The amount of available protein sequences is rapidly increasing, mainly as a consequence of the development and application of high throughput sequencing technologies in the life sciences. It is a key question in the life sciences to identify the functions of proteins, and furthermore to identify the phenotypes that may be associated with a loss (or gain) of function in these proteins. Protein functions are generally determined experimentally, and it is clear that experimental determination of protein functions will not scale to the current -- and rapidly increasing -- amount of available protein sequences (over 300 million). Furthermore, identifying phenotypes resulting from loss of function is even more challenging as the phenotype is modified by whole organism interactions and environmental variables. It is clear that accurate computational prediction of protein functions and loss of function phenotypes would be of significant value both to academic research and to the biotechnology industry.

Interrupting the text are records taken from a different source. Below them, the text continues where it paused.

theorem witness_ByteRegistersRead : ∃ s : State, s.status ≠ .busy ∧ s.written.sigW = true ∧ s.written.tempW = true ∧
    s.written.tsW = true ∧ s.written.mulbW.get .mag = true ∧ s.written.divbW.get .mag = true ∧
    s.written.axbW.at2 .mag .z = true ∧ (s.axb.at2 .mag .z).axn = 2 :=
  ⟨finished, by decide, by decide, by decide, by decide, by decide, by decide, by decide, by decide⟩

theorem witness_NumberRegistersRead : ∃ s : State, s.status ≠ .busy ∧ s.written.scaleW.get .mag = true ∧
    s.written.vecW.at2 .mag .z = true :=
  ⟨finished, by decide, by decide, by decide⟩

theorem witness_UnmappedNumbersReadZero :
    ([0x08, 0x0F, 0x13, 0x1F, 0x25, 0x37, 0x38, 0x3F, 0x58, 0xFF].all fun n : Byte => decide
      ((0x07 < n.toNat ∧ n.toNat < 0x10) ∨ (0x12 < n.toNat ∧ n.toNat < 0x20) ∨
        (0x20 ≤ n.toNat ∧ n.toNat < 0x38 ∧ 5 ≤ n.toNat % 8) ∨ (0x38 ≤ n.toNat ∧ n.toNat < 0x40) ∨
        0x58 ≤ n.toNat)) = true := by decide

theorem witness_UndefinedReadsAreDrawn_busy : ∃ (s : State) (n : Byte) (r : RegName), s.inbox = .read n :: [] ∧
    regOfNumber n = some r ∧ 0x10 ≤ n.toNat ∧ s.status = .busy ∧ s.written.ofReg r = true :=
  ⟨{ decoding 54 29 with inbox := [.read 0x10], written := allWritten }, 0x10, .sig, by decide, by decide, by decide,
    by decide, by decide⟩

theorem witness_UndefinedReadsAreDrawn_unwritten : ∃ (s : State) (n : Byte) (r : RegName), s.inbox = .read n :: [] ∧
    regOfNumber n = some r ∧ 0x10 ≤ n.toNat ∧ s.status ≠ .busy ∧ s.written.ofReg r = false :=
  ⟨{ State.reset with inbox := [.read 0x57] }, 0x57, .vec .mag .z, by decide, by decide, by decide, by decide, by decide⟩

theorem witness_DoneHoldsTheReport : ∃ s t : State, s.status = .done ∧ (∀ F rest, s.inbox ≠ .deliver F :: rest) ∧
    (∀ rest, s.inbox ≠ .reset :: rest) ∧ step s = .next t :=
  ⟨{ finished with inbox := [.read 0x45] }, _, by decide, fun _ _ => by simp, fun _ => by simp, rfl⟩

theorem witness_HexText : ∃ L : List Byte, L ≠ [] ∧ 0 + 1 < L.length :=
  ⟨[0x0A, 0xFF], by decide, by decide⟩

theorem witness_InstancesAreIndependent : ∃ (sys : System) (k j : Nat), k ≠ j ∧ sys.decoders[k]? ≠ none ∧
    sys.decoders[j]? ≠ none :=
  ⟨System.start 2 .standard, 0, 1, by decide, by decide, by decide⟩

theorem witness_ConversionIsExact : ((2 ^ 53 - 1 : Int)).natAbs < 2 ^ 53 ∧ (-(2 ^ 53 - 1) : Int).natAbs < 2 ^ 53 := by
  decide

/-- The integer clause, at the largest magnitude. -/
theorem witness_QuotientIsNearest_integer : ∃ (raw : BitVec 24) (m : BitVec 16) (d : BitVec 32), d.toInt ≠ 0 ∧
    raw.toInt * m.toInt ≠ 0 ∧ d.toInt ∣ raw.toInt * m.toInt :=
  ⟨0x800000, 0x8000, 1, by decide, by decide, by decide⟩

theorem witness_QuotientIsNormal : ∃ (raw : BitVec 24) (m : BitVec 16) (d : BitVec 32), d.toInt ≠ 0 ∧
    raw.toInt * m.toInt ≠ 0 :=
  ⟨1, 1, 0x80000000, by decide, by decide⟩
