/-- R18: the equal flag is initially false; exactly the six comparisons write it, each with the truth of its own
relation; exactly JEQ and JNEQ read it; a fault does not change it; the host reads it and cannot write it. -/
def Obligations.EqualFlagIsWrittenByComparisonsAndReadByConditionalJumps : Prop :=
  hostNew.eqf = false ∧
  (∀ (i : Instr) (s t : State), isComparison i = false → exec i s = .next t → t.eqf = s.eqf) ∧
  (∀ (a b : RegIdx) (p : Byte) (s : State),
    (∃ t, exec (.eq (regByte a) (regByte b) (some p)) s = .next t ∧
      t.eqf = decide (s.x[a.val].toInt = s.x[b.val].toInt)) ∧
    (∃ t, exec (.neq (regByte a) (regByte b) (some p)) s = .next t ∧
      t.eqf = decide (s.x[a.val].toInt ≠ s.x[b.val].toInt)) ∧
    (∃ t, exec (.gt (regByte a) (regByte b) (some p)) s = .next t ∧
      t.eqf = decide (s.x[a.val].toInt > s.x[b.val].toInt)) ∧
    (∃ t, exec (.lt (regByte a) (regByte b) (some p)) s = .next t ∧
      t.eqf = decide (s.x[a.val].toInt < s.x[b.val].toInt)) ∧
    (∃ t, exec (.gtq (regByte a) (regByte b) (some p)) s = .next t ∧
      t.eqf = decide (s.x[a.val].toInt ≥ s.x[b.val].toInt)) ∧
    (∃ t, exec (.ltq (regByte a) (regByte b) (some p)) s = .next t ∧
      t.eqf = decide (s.x[a.val].toInt ≤ s.x[b.val].toInt))) ∧
  (∀ (i : Instr) (s t : State), s.runState ≠ .faulted → exec i s = .next t → t.runState = .faulted → t.eqf = s.eqf) ∧
  (∀ (i : Instr) (s t u : State) (v : Bool), isConditionalJump i = false → exec i s = .next t →
    exec i { s with eqf := v } = .next u → { u with eqf := t.eqf } = t) ∧
  (∀ (r : RegIdx) (p2 p3 : Byte) (s : State), 0 ≤ s.x[r.val].toInt →
    exec (.jeq (regByte r) (some p2) (some p3)) { s with eqf := true } =
      .next { s with eqf := true, pc := s.x[r.val] } ∧
    exec (.jeq (regByte r) (some p2) (some p3)) { s with eqf := false } = .next { s with eqf := false, pc := s.pc + 4 } ∧
    exec (.jneq (regByte r) (some p2) (some p3)) { s with eqf := false } =
      .next { s with eqf := false, pc := s.x[r.val] } ∧
    exec (.jneq (regByte r) (some p2) (some p3)) { s with eqf := true } = .next { s with eqf := true, pc := s.pc + 4 }) ∧
  (∀ (s : State) (b : Byte), s.readEqualFlag = s.eqf ∧ (s.appendByte b).2.eqf = s.eqf)

/-- Only DIV writes the remainder register, a DIV that faults does not, and no instruction reads it (R19, whose width is
the spec's decision D7). -/
def Obligations.OnlyDivTouchesTheRemainder : Prop :=
  (∀ (i : Instr) (s t : State), (∀ rA rB rD, i ≠ .div rA rB rD) → exec i s = .next t → t.rem = s.rem) ∧
  (∀ (i : Instr) (s t : State), s.runState ≠ .faulted → exec i s = .next t → t.runState = .faulted → t.rem = s.rem) ∧
  (∀ (i : Instr) (s t u : State) (w : Word), exec i s = .next t → exec i { s with rem := w } = .next u →
    { u with rem := t.rem } = t)

/-- R13: which registers an instruction writes, and which it reads. Every other register is unchanged; what an instruction
does to every other piece of state, and to every register but `j`, does not depend on a register `j` that it does not
read; and where operands name the same register, all reads see the value at the start of the step (ADD, SUB and MUL, whose
range is a premise, and every choice of `a`, `b` and `d`). -/
def Obligations.RegistersReadAndWrittenAreTheTables : Prop :=
  (∀ (i : Instr) (s t : State) (j : RegIdx), regByte j ∉ registersWritten i → exec i s = .next t →
    t.x[j.val] = s.x[j.val]) ∧
  (∀ (i : Instr) (s t u : State) (j k : RegIdx) (w : Word), regByte j ∉ registersRead i s.eqf → exec i s = .next t →
    exec i { s with x := s.x.set j.val w } = .next u →
    u.pc = t.pc ∧ u.eqf = t.eqf ∧ u.rem = t.rem ∧ u.runState = t.runState ∧ u.faultCause = t.faultCause ∧
    u.prog = t.prog ∧ (k ≠ j → u.x[k.val] = t.x[k.val])) ∧
  (∀ (a b d : RegIdx) (s t : State),
    (inWordRange (s.x[a.val].toInt + s.x[b.val].toInt) → exec (.add (regByte a) (regByte b) (regByte d)) s = .next t →
      t.x[d.val].toInt = s.x[a.val].toInt + s.x[b.val].toInt) ∧
    (inWordRange (s.x[a.val].toInt - s.x[b.val].toInt) → exec (.sub (regByte a) (regByte b) (regByte d)) s = .next t →
      t.x[d.val].toInt = s.x[a.val].toInt - s.x[b.val].toInt) ∧
    (inWordRange (s.x[a.val].toInt * s.x[b.val].toInt) → exec (.mul (regByte a) (regByte b) (regByte d)) s = .next t →
      t.x[d.val].toInt = s.x[a.val].toInt * s.x[b.val].toInt))

/-- No instruction reads the program buffer as data: what it does depends on its own bytes and the rest of the state
alone (R27, R53). -/
def Obligations.NoInstructionReadsTheBufferAsData : Prop :=
  ∀ (i : Instr) (s t u : State) (m : Memory), exec i s = .next t → exec i { s with prog := m } = .next u →
    u = { t with prog := m }

/-! ### Frames. Each says what its instructions leave unchanged; a fault entry changes RUNSTATE and FAULT_CAUSE alone
(R53, the spec's decision D10). -/

/-- LOAD, ADD, SUB, MUL, DIV, INC and DEC: every register but the destination, EQF, REM (DIV's apart), the run state and
the cause (a fault apart), and every byte of the buffer are unchanged (R13, R18, R19, R30). -/
def Obligations.FrameOfRegisterWriters : Prop :=
  ∀ (i : Instr) (b1 b2 b3 : OperandByte) (s t : State),
    i ∈ [Instr.load b1 b2 b3, .add b1 b2 b3, .sub b1 b2 b3, .mul b1 b2 b3, .div b1 b2 b3, .inc b1 b2 b3, .dec b1 b2 b3] →
    exec i s = .next t →
    (∀ j : RegIdx, regByte j ∉ registersWritten i → t.x[j.val] = s.x[j.val]) ∧
    t.eqf = s.eqf ∧ (i ≠ .div b1 b2 b3 → t.rem = s.rem) ∧
    ((t.runState = s.runState ∧ t.faultCause = s.faultCause) ∨
      t = { s with runState := .faulted, faultCause := t.faultCause }) ∧
    (∀ a, t.prog.read a = s.prog.read a)

/-- The six comparisons: every register, REM, the run state and the cause (a fault apart), and every byte of the buffer are
unchanged (R67). -/
def Obligations.FrameOfComparisons : Prop :=
  ∀ (i : Instr) (b1 b2 b3 : OperandByte) (s t : State),
    i ∈ [Instr.eq b1 b2 b3, .neq b1 b2 b3, .gt b1 b2 b3, .lt b1 b2 b3, .gtq b1 b2 b3, .ltq b1 b2 b3] →
    exec i s = .next t →
    (∀ j : RegIdx, t.x[j.val] = s.x[j.val]) ∧ t.rem = s.rem ∧
    ((t.runState = s.runState ∧ t.faultCause = s.faultCause) ∨
      t = { s with runState := .faulted, faultCause := t.faultCause }) ∧
    (∀ a, t.prog.read a = s.prog.read a)

/-- The five jumps: everything but the PC is unchanged, a fault apart (R63, R64, R65, R66, R74, R75). -/
def Obligations.FrameOfJumps : Prop :=
  ∀ (i : Instr) (b1 b2 b3 : OperandByte) (s t : State),
    i ∈ [Instr.jmp b1 b2 b3, .jmpf b1 b2 b3, .jmpb b1 b2 b3, .jeq b1 b2 b3, .jneq b1 b2 b3] →
    exec i s = .next t →
    (∀ j : RegIdx, t.x[j.val] = s.x[j.val]) ∧ t.eqf = s.eqf ∧ t.rem = s.rem ∧
    ((t.runState = s.runState ∧ t.faultCause = s.faultCause) ∨
      t = { s with runState := .faulted, faultCause := t.faultCause }) ∧
    (∀ a, t.prog.read a = s.prog.read a)
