-- ==== Sys2Proof/Tests/Slice0.lean ====
section
/-!
SUPPORT. Tests of one step each, expected results from spec/95_test_vectors.md (the vector's name is in the theorem's);
the smoke test of WellFormed; a decoding of each constructor by a word written out from spec/30_encoding.md; and, for
every statement with hypotheses, a state and operands that meet all of them.
-/

open Sys2Proof Sys2Proof.Machine

namespace Sys2Proof.Tests

/-! ### Helpers -/

/-- A program buffer of these bytes. -/
def bufferOf (bs : List Byte) : Memory := bs.foldl Memory.append []

/-- A running machine with the given PC, flag and registers, whose buffer holds `bytes` at the PC, and 0x12 before
(spec/95_test_vectors.md, conventions). -/
def machine (pc : Nat) (eqf : Bool) (regs : List (RegIdx × Int)) (bytes : List Byte) : State :=
  regs.foldl (fun s r => s.setReg r.1 (wordOf r.2))
    { State.reset with pc := BitVec.ofNat 32 pc, eqf := eqf, prog := bufferOf (List.replicate pc 0x12 ++ bytes) }

/-- What a vector shows of one step: its result, the PC, some registers, EQF and REM. -/
def observe (s : State) (regs : List RegIdx) : StepResult × Nat × List Int × Bool × Int :=
  (s.afterStep.result, s.afterStep.pc.toNat, regs.map (fun i => sint (s.afterStep.reg i)), s.afterStep.eqf,
    sint s.afterStep.rem)

/-! ### WellFormed refuses what has no encoding, and accepts what has one -/

theorem test_wellFormed_refuses_second_byte_without_first : WellFormed (.add none (some 1) none) = false := by decide
theorem test_wellFormed_refuses_third_byte_without_second :
    WellFormed (.load (some 1) none (some 3)) = false := by decide
theorem test_wellFormed_refuses_assigned_opcode_as_igl : WellFormed (.igl 17 none none none) = false := by decide
theorem test_wellFormed_refuses_hlt_opcode_as_igl : WellFormed (.igl 255 none none none) = false := by decide
theorem test_wellFormed_accepts_truncated : WellFormed (.jmp (some 200) none none) = true := by decide
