-- ==== Sys2Proof/Machine/Assembler.lean ====
section
/-! DEFINITION. The assembly syntax of 30_encoding.md R103 as terms: one line per command, operands as numbers, and the
pseudo-instructions. An assembler rewrites a line to a command and encodes it by R92. -/

namespace Sys2Proof.Machine

/-- The CSR names of 10_state.md R33. -/
inductive CsrName where
  | version | param0 | param1 | param2 | status | format | gain | rbptr | rbcount | fbval | fbdelta | sofcnt | pend | ie
  | cntOverflow | cntUnderrun | cntMalformed | cntSat | cntFblost
deriving DecidableEq, Repr

/-- The address of a CSR (10_state.md R33). -/
def CsrName.addr : CsrName → BitVec 8
  | .version => 0x00
  | .param0 => 0x01
  | .param1 => 0x02
  | .param2 => 0x03
  | .status => 0x04
  | .format => 0x05
  | .gain => 0x06
  | .rbptr => 0x07
  | .rbcount => 0x08
  | .fbval => 0x09
  | .fbdelta => 0x0A
  | .sofcnt => 0x0B
  | .pend => 0x0C
  | .ie => 0x0D
  | .cntOverflow => 0x10
  | .cntUnderrun => 0x11
  | .cntMalformed => 0x12
  | .cntSat => 0x13
  | .cntFblost => 0x14

/-- A line of assembly (30_encoding.md R103): the commands, then the pseudo-instructions. -/
inductive AsmLine where
  | nop
  | put (bytes : List Byte)
  | sof
  | fbDone
  | configure (fmt : Fmt) (rate : Rate)
  | setMute (m : Nat)
  | setAtten (step : Nat)
  | pump (half : Nat)
  | outDone
  | csrRead (addr : Nat)
  | setIe (mask : Nat)
  | ack (mask : Nat)
  | start (fmt : Fmt) (rate : Rate)
  | stop
  | mute
  | unmute
  | ackAll
  | read (name : CsrName)
deriving DecidableEq, Repr

/-- The command of a line when every operand is in its range, a pseudo-instruction by its expansion (30_encoding.md
R103). -/
def AsmLine.command? : AsmLine → Option Instr
  | .nop => some .nop
  | .put bytes => if bytes.length < 2 ^ 16 then some (.put (BitVec.ofNat 16 bytes.length) bytes) else none
  | .sof => some .sof
  | .fbDone => some .fbDone
  | .configure f r => some (.configure f r)
  | .setMute m => if m < 2 then some (.setMute (m == 1)) else none
  | .setAtten step => if step < 2 ^ 8 then some (.setAtten (BitVec.ofNat 8 step)) else none
  | .pump half => if half < 2 then some (.pump (BitVec.ofNat 1 half)) else none
  | .outDone => some .outDone
  | .csrRead addr => if addr < 2 ^ 8 then some (.csrRead (BitVec.ofNat 8 addr)) else none
  | .setIe mask => if mask < 2 ^ 9 then some (.setIe (BitVec.ofNat 9 mask)) else none
  | .ack mask => if mask < 2 ^ 8 then some (.ack (BitVec.ofNat 8 mask)) else none
  | .start f r => if f = .none then none else some (.configure f r)
  | .stop => some (.configure .none .normal)
  | .mute => some (.setMute true)
  | .unmute => some (.setMute false)
  | .ackAll => some (.ack 0xFF)
  | .read name => some (.csrRead name.addr)

/-- The assembled word and payload of a line (30_encoding.md R103). -/
def AsmLine.assemble (line : AsmLine) : Option (Word × List Byte) := line.command?.map encode

end Sys2Proof.Machine
end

We developed and expanded novel methods for representation learning, predicting protein functions and their loss of function phenotypes. We use deep neural network algorithm and combine them with symbolic inference into neural-symbolic algorithms. Our work significantly improves previously developed methods for predicting protein functions through methodological advances in machine learning, incorporation of broader data types that may be predictive of functions, and improved systems for neural-symbolic integration.
The methods we developed are generic and can be applied to other domains in which similar types of structured and unstructured information exist.
In future, our methods can be applied to prediction of protein function for metagenomic samples in order to evaluate the potential for discovery of novel proteins of industrial value. Also our methods can be applied to the prediction of loss of function phenotypes in human genetics and incorporate the results in a variant prioritization tool that can be applied to diagnose patients with Mendelian disorders.
Maxat Kulmanov is a PhD candidate in Computer Science at Computational Bioscience Research Center under supervision of prof. Robert Hoehndorf. He obtained his bachelor and master degrees in Information Systems from Kazakh-British Technical University in 2010. Then, he worked as a software developer and a lecturer for several years. He joined KAUST PhD program in 2015.
His research interests are bioinformatics, knowledge representation and reasoning, machine learning, neural networks, semantic web and algorithms.